可以通过通过非等额联接更新并进行一些准备工作来解决
This can be solved by updating in a non-equi join with some preparations
library(data.table)
# mark the zero acton rows before the the action period
setDT(mydat)[, zero_before := cummax(action), by = .(code, item)]
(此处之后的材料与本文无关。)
-- ==== Sys2Proof/Machine/Scalar.lean ====
section
/-! DEFINITION. Scalar instructions (09 R181). -/

namespace Sys2Proof.Machine

/-- SADD (R181). -/
def execSadd (f : B3) (s : State) : Host.Outcome State Fault Refusal :=
  runEnc ⟨0x18, .b3 f⟩ {} (scalMap (arith (fun a b _ => a + b))) s

/-- SADD_X (R181). -/
def execSaddX (f : XA) (s : State) : Host.Outcome State Fault Refusal :=
  runEnc (xaEnc 0x18 0 f) {} (scalMap (arith (fun a b _ => a + b))) s

/-- SSUB (R181). -/
def execSsub (f : XF) (s : State) : Host.Outcome State Fault Refusal :=
  runEnc ⟨0x18, .ext 1 f⟩ {} (scalMap (arith (fun a b _ => a - b))) s

/-- SMUL (R181). -/
def execSmul (f : B3) (s : State) : Host.Outcome State Fault Refusal :=
  runEnc ⟨0x19, .b3 f⟩ {} (scalMap (arith (fun a b _ => a * b))) s

/-- SMUL_X (R181). -/
def execSmulX (f : XA) (s : State) : Host.Outcome State Fault Refusal :=
  runEnc (xaEnc 0x19 0 f) {} (scalMap (arith (fun a b _ => a * b))) s

/-- SMULHI (R181). -/
def execSmulhi (f : XF) (s : State) : Host.Outcome State Fault Refusal :=
  runEnc ⟨0x19, .ext 1 f⟩ {} (scalMap (fun n a b c => highPart n a b c false)) s

/-- SAND (R181). -/
def execSand (f : B3) (s : State) : Host.Outcome State Fault Refusal :=
  runEnc ⟨0x1A, .b3 f⟩ {} (scalMap (bitwise (fun a b => a &&& b))) s

/-- SAND_X (R181). -/
def execSandX (f : XA) (s : State) : Host.Outcome State Fault Refusal :=
  runEnc (xaEnc 0x1A 0 f) {} (scalMap (bitwise (fun a b => a &&& b))) s

/-- SANDN (R181). -/
def execSandn (f : XF) (s : State) : Host.Outcome State Fault Refusal :=
  runEnc ⟨0x1A, .ext 1 f⟩ {} (scalMap (bitwise (fun a b => a &&& ~~~b))) s

/-- SOR (R181). -/
def execSor (f : B3) (s : State) : Host.Outcome State Fault Refusal :=
  runEnc ⟨0x1B, .b3 f⟩ {} (scalMap (bitwise (fun a b => a ||| b))) s

/-- SOR_X (R181). -/
def execSorX (f : XA) (s : State) : Host.Outcome State Fault Refusal :=
  runEnc (xaEnc 0x1B 0 f) {} (scalMap (bitwise (fun a b => a ||| b))) s

/-- SXOR (R181). -/
def execSxor (f : B3) (s : State) : Host.Outcome State Fault Refusal :=
  runEnc ⟨0x1C, .b3 f⟩ {} (scalMap (bitwise (fun a b => a ^^^ b))) s

/-- SXOR_X (R181). -/
def execSxorX (f : XA) (s : State) : Host.Outcome State Fault Refusal :=
  runEnc (xaEnc 0x1C 0 f) {} (scalMap (bitwise (fun a b => a ^^^ b))) s

/-- SNOT (R181). -/
def execSnot (f : XF) (s : State) : Host.Outcome State Fault Refusal :=
  runEnc ⟨0x1C, .ext 1 f⟩ {} (scalMap (bitwise (fun _ b => ~~~b))) s

/-- SSHL (R181). -/
def execSshl (f : B3) (s : State) : Host.Outcome State Fault Refusal :=
  runEnc ⟨0x1D, .b3 f⟩ {} (scalMap shlOp) s

/-- SSHL_X (R181). -/
def execSshlX (f : XA) (s : State) : Host.Outcome State Fault Refusal :=
  runEnc (xaEnc 0x1D 0 f) {} (scalMap shlOp) s

/-- SROTL (R181). -/
def execSrotl (f : XF) (s : State) : Host.Outcome State Fault Refusal :=
  runEnc ⟨0x1D, .ext 1 f⟩ {} (scalMap rotlOp) s

/-- SSHR (R181). -/
def execSshr (f : B3) (s : State) : Host.Outcome State Fault Refusal :=
  runEnc ⟨0x1E, .b3 f⟩ {} (scalMap shrOp) s

/-- SSHR_X (R181). -/
def execSshrX (f : XA) (s : State) : Host.Outcome State Fault Refusal :=
  runEnc (xaEnc 0x1E 0 f) {} (scalMap shrOp) s

/-- SROTR (R181). -/
def execSrotr (f : XF) (s : State) : Host.Outcome State Fault Refusal :=
  runEnc ⟨0x1E, .ext 1 f⟩ {} (scalMap rotrOp) s

/-- SBFX (R181). -/
def execSbfx (f : B3) (s : State) : Host.Outcome State Fault Refusal :=
  runEnc ⟨0x1F, .b3 f⟩ {} (scalMap bfxOp) s

/-- SBFX_X (R181). -/
def execSbfxX (f : XA) (s : State) : Host.Outcome State Fault Refusal :=
  runEnc (xaEnc 0x1F 0 f) {} (scalMap bfxOp) s

/-- SBFI (R181). -/
def execSbfi (f : XF) (s : State) : Host.Outcome State Fault Refusal :=
  runEnc ⟨0x1F, .ext 1 f⟩ {} (scalMap bfiOp) s

/-- SPOPC (R181). -/
def execSpopc (f : B3) (s : State) : Host.Outcome State Fault Refusal :=
  runEnc ⟨0x20, .b3 f⟩ {} (scalMap popcOp) s

/-- SPOPC_X (R181). -/
def execSpopcX (f : XA) (s : State) : Host.Outcome State Fault Refusal :=
  runEnc (xaEnc 0x20 0 f) {} (scalMap popcOp) s

/-- SCLZ (R181). -/
def execSclz (f : XF) (s : State) : Host.Outcome State Fault Refusal :=
  runEnc ⟨0x20, .ext 1 f⟩ {} (scalMap clzOp) s

/-- SCTZ (R181). -/
def execSctz (f : XF) (s : State) : Host.Outcome State Fault Refusal :=
  runEnc ⟨0x20, .ext 2 f⟩ {} (scalMap ctzOp) s

/-- SMIN (R181). -/
def execSmin (f : B3) (s : State) : Host.Outcome State Fault Refusal :=
  runEnc ⟨0x21, .b3 f⟩ {} (scalMap (arith (fun a b _ => min a b))) s

/-- SMIN_X (R181). -/
def execSminX (f : XA) (s : State) : Host.Outcome State Fault Refusal :=
  runEnc (xaEnc 0x21 0 f) {} (scalMap (arith (fun a b _ => min a b))) s

/-- SMAX (R181). -/
def execSmax (f : XF) (s : State) : Host.Outcome State Fault Refusal :=
  runEnc ⟨0x21, .ext 1 f⟩ {} (scalMap (arith (fun a b _ => max a b))) s

/-- SMOV (R181). -/
def execSmov (f : B3) (s : State) : Host.Outcome State Fault Refusal :=
  runEnc ⟨0x22, .b3 f⟩ {} (scalMap (bitwise (fun _ b => b))) s

/-- SMOV_X (R181). -/
def execSmovX (f : XA) (s : State) : Host.Outcome State Fault Refusal :=
  runEnc (xaEnc 0x22 0 f) {} (scalMap (bitwise (fun _ b => b))) s

/-- SMOVI (R181). -/
def execSmovi (f : CF) (s : State) : Host.Outcome State Fault Refusal :=
  runEnc ⟨0x23, .c f⟩ {} (scalMap smoviOp) s

/-- SMOVI_X (R181). -/
def execSmoviX (f : XF) (s : State) : Host.Outcome State Fault Refusal :=
  runEnc ⟨0x23, .ext 0 f⟩ {} (scalMap smoviOp) s

/-- SCMP (R181). -/
def execScmp (f : XS) (s : State) : Host.Outcome State Fault Refusal :=
  runEnc ⟨0x24, .ext f.sub f.x⟩ {} (scalMap scmpOp) s

end Sys2Proof.Machine
end

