-- ==== Sys2Proof/Machine/System.lean ====
section
/-! DEFINITION. System, trap and debug instructions (16 R271 to R285). -/

namespace Sys2Proof.Machine

/-- TRAP (R272). -/
def execTrap (f : CF) (s : State) : Host.Outcome State Fault Refusal :=
  runEnc ⟨0x6C, .c f⟩ {} trapOp s

/-- TRAP_X (R272). -/
def execTrapX (f : XF) (s : State) : Host.Outcome State Fault Refusal :=
  runEnc ⟨0x6C, .ext 0 f⟩ {} trapOp s

/-- TRAPRET (R274). -/
def execTrapret (s : State) : Host.Outcome State Fault Refusal :=
  runEnc ⟨0x6D, .n 0⟩ { priv := true } trapretOp s

/-- TRAPRET_X (R274). -/
def execTrapretX (s : State) : Host.Outcome State Fault Refusal :=
  runEnc ⟨0x6D, .ext 0 XF.zero⟩ { priv := true } trapretOp s

/-- RDSR (R275). -/
def execRdsr (f : CF) (s : State) : Host.Outcome State Fault Refusal :=
  runEnc ⟨0x7D, .c f⟩ {} rdsrOp s

/-- RDSR_X (R275). -/
def execRdsrX (f : XF) (s : State) : Host.Outcome State Fault Refusal :=
  runEnc ⟨0x7D, .ext 0 f⟩ {} rdsrOp s

/-- WRSR (R275). -/
def execWrsr (f : XF) (s : State) : Host.Outcome State Fault Refusal :=
  runEnc ⟨0x7D, .ext 1 f⟩ { ownPoison := true } wrsrOp s

/-- TMRSET (R277). -/
def execTmrset (f : XF) (s : State) : Host.Outcome State Fault Refusal :=
  runEnc ⟨0x7E, .ext 0 f⟩ {} tmrsetOp s

/-- TLBINV (R279). -/
def execTlbinv (f : XF) (s : State) : Host.Outcome State Fault Refusal :=
  runEnc ⟨0x7E, .ext 1 f⟩ { priv := true } tlbinvOp s

/-- HDLINV (R280). -/
def execHdlinv (s : State) : Host.Outcome State Fault Refusal :=
  runEnc ⟨0x7E, .ext 2 XF.zero⟩ {} hdlinvOp s

/-- STDRAIN (R283). -/
def execStdrain (s : State) : Host.Outcome State Fault Refusal :=
  runEnc ⟨0x7E, .ext 3 XF.zero⟩ {} stdrainOp s

/-- SFPOP (R282). -/
def execSfpop (f : XF) (s : State) : Host.Outcome State Fault Refusal :=
  runEnc ⟨0x7E, .ext 4 f⟩ {} sfpopOp s

/-- EVMARK (R284). -/
def execEvmark (f : XF) (s : State) : Host.Outcome State Fault Refusal :=
  runEnc ⟨0x7E, .ext 5 f⟩ {} evmarkOp s

/-- SAMPLE (R285). -/
def execSample (f : XF) (s : State) : Host.Outcome State Fault Refusal :=
  runEnc ⟨0x7E, .ext 6 f⟩ {} sampleOp s

/-- UTRET (R274). -/
def execUtret (s : State) : Host.Outcome State Fault Refusal :=
  runEnc ⟨0x7E, .ext 7 XF.zero⟩ {} utretOp s

end Sys2Proof.Machine
end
# compute median and 90% quantile for that last 14 rows before each action period
agg <- mydat[zero_before == 0,
quantile(tail(return, 14L), c(0.5, 0.9)) %>%
as.list() %>%
set_names(c("med", "q90")) %>%
c(.(zero_before = 0)), by = .(code, item)]
agg
code item med q90 zero_before
1: 123 234 12 39.5 0
2: 222 333 12 39.5 0
# append output column
mydat[action == 0, output := as.double(return)][
# replace output values greater q90 in an update non-equi join
agg, on = .(code, item, action, return > q90), output := as.double(med)][
# remove helper column
, zero_before := NULL]
由于mydat有94行,我们将仅显示更新的行:
As mydat has 94 rows, we will show only the updated rows:
mydat[return != output]
code item return action output
1: 123 234 90 0 12
2: 123 234 41 0 12
3: 123 234 41 0 12
4: 123 234 92 0 12
5: 123 234 83 0 12
6: 222 333 90 0 12
7: 222 333 41 0 12
8: 222 333 41 0 12
9: 222 333 92 0 12
10: 222 333 83 0 12
这篇关于计算90%百分位数并用R中的中位数按组替换的文章就介绍到这了,希望我们推荐的答案对大家有所帮助,也希望大家多多支持IT屋!